Repeat the lines from the line with "(2 ≤ u.nocPort p → exec (.inv" to the line with "(a < Config.numRouters" in the listing below, keeping both end lines and adding nothing.

══════════

/-- A request with a parity error is discarded and counted at the router where it enters, with its network, virtual channel and input
(R332, R334); one that no region covers is denied with an ERR and recorded for its master (R143), one that its target's state does not
permit and one that no unit there has gets its ERR (R136, R317); at a closing, an OFF or a disabled port the requester gets the ERR of
that port (R330, R331). -/
def Obligations.ServiceRequestsRefused : Prop :=
  ∀ (s : State) (p : NocPacket) (opc : Nat) (c : Instr),
    (opc, c) ∈ [(opcRd, Instr.nocRd p), (opcWr, .nocWr p), (opcSetw, .setw p), (opcClrw, .clrw p), (opcRegRd, .regRd p),
      (opcRegWr, .regWr p), (opcCtl, .ctl p), (opcBulkRd, .bulkRd p), (opcBulkWr, .bulkWr p)] →
    nocOpc p.word0 = opc →
    let u := nocPassed s p
    let w := p.word0
    let r := nocSrc opc w
    let a := nocAddr p
    (parityOk p = false → nocMoves s p → ∃ t, exec c s = .next t ∧
      (t.router r).parErrs = satTo 16 ((s.router r).parErrs + 1) ∧ (t.router r).parNet = nocNet opc ∧
      (t.router r).parVc = nocVc w ∧ (t.router r).parIn = inputCode (nocSrcPort w) ∧
      t.hbm = s.hbm ∧ t.pairs = s.pairs ∧ t.pastures = s.pastures ∧ t.out = s.out) ∧
    (nocClear s p → hasPort (nocDst w) (nocDstPort w) = false → exec c s = .next (u.respond w opcErr 0 errAddr [])) ∧
    (nocArrives s p opc →
      (u.nocPort p = 1 → exec c s = .next (u.respond w opcErr 0 errClosing [])) ∧
      (u.nocPort p = 2 → exec c s = .next ((u.proxied w).respond w opcErr 0 errOff [])) ∧
      (u.nocPort p = 3 → exec c s = .next ((u.proxied w).respond w opcErr 0 errDisabled []))) ∧
    (nocReaches s p opc → opc ∈ [opcRd, opcWr] →
      let write := opc != opcRd
      let e := u.accessError (nocInit w) a (nocSize p) write (nocJoins opc a)
      (e = errRegion → exec c s = .next ((u.denied w write).respond w opcErr 0 errRegion [])) ∧
      (e = errState → exec c s = .next (u.respond w opcErr 0 errState [])) ∧
      (e = 0 → nocHome w a = false → exec c s = .next (u.respond w opcErr 0 errAddr [])))

/-- A response ends its initiator's transaction, or is late and counted; at a port that is isolated its proxy consumes it (R319, R331,
R333). An INV empties the caches of its line and is answered, and the SNP_ACK of the last line lets the write's ACK go (R323). A service
transaction that times out is issued again under a new TXN at most twice, and is then a control fault of the pasture it carries; one of
the ring and recovery class is a control fault at once (R333). Firmware's change of a router's weights begins a hold of it, and a regulator
takes its new settings (R326, R328). How long a hold lasts within its bound is open, and so free (log 26). -/
def Obligations.ServiceResponsesAndTimeouts : Prop :=
  (∀ (s : State) (p : NocPacket) (opc : Nat) (c : Instr),
      let u := nocPassed s p
      let w := p.word0
      ((opc, c) ∈ [(opcAck, Instr.nocAck p), (opcRdData, .rdData p), (opcErr, .err p), (opcBulkData, .bulkData p)] →
        nocArrives s p opc →
        (2 ≤ u.nocPort p → exec c s = .next u) ∧
        (u.nocPort p < 2 → s.noc.txns.any (fun t => t.init == nocInit w && t.txn == nocTxn w) = true →
          exec c s = .next (u.modNoc (fun n => { n with
            txns := n.txns.filter (fun t => !(t.init == nocInit w && t.txn == nocTxn w)) }))) ∧
        (u.nocPort p < 2 → s.noc.txns.any (fun t => t.init == nocInit w && t.txn == nocTxn w) = false →
          exec c s = .next ((u.modNoc (fun n => { n with late := n.late + 1 })).logDecision "late response" (nocInit w) (nocTxn w)))) ∧
      (nocArrives s p opcInv →
        (u.nocPort p < 2 → exec (.inv p) s = .next ((u.modNoc (fun n => { n with
          cached := n.cached.filter (fun x => x != p.word1 % 2 ^ 48 / 64) })).respond w opcSnpAck 0 0 [])) ∧
        (2 ≤ u.nocPort p → exec (.inv p) s = .next ((u.proxied w).respond w opcSnpAck 0 0 []))) ∧
      (∀ e : InvWait, nocArrives s p opcSnpAck → u.nocPort p < 2 → s.noc.invWait = [e] → e.ctl = nocInit w → e.tag = nocTxn w →
        exec (.snpAck p) s = .next ((u.modNoc (fun n => { n with invWait := [] })).respond e.word0 opcAck 0 0 []))) ∧
  (∀ (s : State) (init txn a net rate burst nets weights : Nat),
      (∀ t, s.noc.txns.find? (fun t => t.init == init && t.txn == txn) = some t → s.dev.mode ≠ .hold → s.dev.mode ≠ .recover →
        let u := s.modNoc (fun n => { n with txns := n.txns.erase t })
        let cls := (nocClass t.init).getD t.vc
        (cls = 0 ∨ (2 ≤ t.tries ∧ t.pv = true) →
          exec (.serviceTimeout init txn) s = .next (u.controlFault t.pasture 0x060B none)) ∧
        (cls ≠ 0 → 2 ≤ t.tries → t.pv = false → exec (.serviceTimeout init txn) s = .next (u.expireCommand t.init)) ∧
        (cls ≠ 0 → t.tries < 2 → ∃ v w, exec (.serviceTimeout init txn) s = .next v ∧ nocTxn w = (u.draw 12).1 ∧ v.hbm = s.hbm ∧
          v.pastures = s.pastures ∧
          (t.opc ≠ opcRegWr → nocOpc w = t.opc % 64 ∧ v.out = s.out ++ [.noc w t.word1 t.data] ∧ v.noc.txns = s.noc.txns.erase t ++ [{ t with
            txn := (u.draw 12).1, word0 := w, tries := t.tries + 1, answered := false }]))) ∧
      (a < Config.numRouters → s.up = true → nets < 16 → s.noc.holds.all (fun h => routerDie h.router != routerDie a) = true →
        ∃ t h, exec (.routerReconfigure a nets weights) s = .next t ∧ (t.router a).weights = weights ∧
          (t.router a).holds = satTo 16 ((s.router a).holds + 1) ∧ t.holdOf a = some h ∧ h.nets = nets ∧ 1 ≤ h.left ∧ h.left ≤ 1000 ∧
          t.out = s.out ∧ t.pastures = s.pastures) ∧
      (a < 316 → net < 4 → 1 ≤ rate → rate ≤ 256 → 1 ≤ burst → burst ≤ 255 → s.up = true →
        exec (.regulatorChange a net rate burst) s = .next ((s.modRegulator (4 * a + net) (fun g => { g with
          rate := rate, burst := burst, tokens := min g.tokens (256 * burst) })).logDecision "regulator" (4 * a + net)
            (rate + 512 * burst))))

══════════

■ Task solution ■
        (2 ≤ u.nocPort p → exec (.inv p) s = .next ((u.proxied w).respond w opcSnpAck 0 0 []))) ∧
      (∀ e : InvWait, nocArrives s p opcSnpAck → u.nocPort p < 2 → s.noc.invWait = [e] → e.ctl = nocInit w → e.tag = nocTxn w →
        exec (.snpAck p) s = .next ((u.modNoc (fun n => { n with invWait := [] })).respond e.word0 opcAck 0 0 []))) ∧
  (∀ (s : State) (init txn a net rate burst nets weights : Nat),
      (∀ t, s.noc.txns.find? (fun t => t.init == init && t.txn == txn) = some t → s.dev.mode ≠ .hold → s.dev.mode ≠ .recover →
        let u := s.modNoc (fun n => { n with txns := n.txns.erase t })
        let cls := (nocClass t.init).getD t.vc
        (cls = 0 ∨ (2 ≤ t.tries ∧ t.pv = true) →
          exec (.serviceTimeout init txn) s = .next (u.controlFault t.pasture 0x060B none)) ∧
        (cls ≠ 0 → 2 ≤ t.tries → t.pv = false → exec (.serviceTimeout init txn) s = .next (u.expireCommand t.init)) ∧
        (cls ≠ 0 → t.tries < 2 → ∃ v w, exec (.serviceTimeout init txn) s = .next v ∧ nocTxn w = (u.draw 12).1 ∧ v.hbm = s.hbm ∧
          v.pastures = s.pastures ∧
          (t.opc ≠ opcRegWr → nocOpc w = t.opc % 64 ∧ v.out = s.out ++ [.noc w t.word1 t.data] ∧ v.noc.txns = s.noc.txns.erase t ++ [{ t with
            txn := (u.draw 12).1, word0 := w, tries := t.tries + 1, answered := false }]))) ∧
      (a < Config.numRouters → s.up = true → nets < 16 → s.noc.holds.all (fun h => routerDie h.router != routerDie a) = true →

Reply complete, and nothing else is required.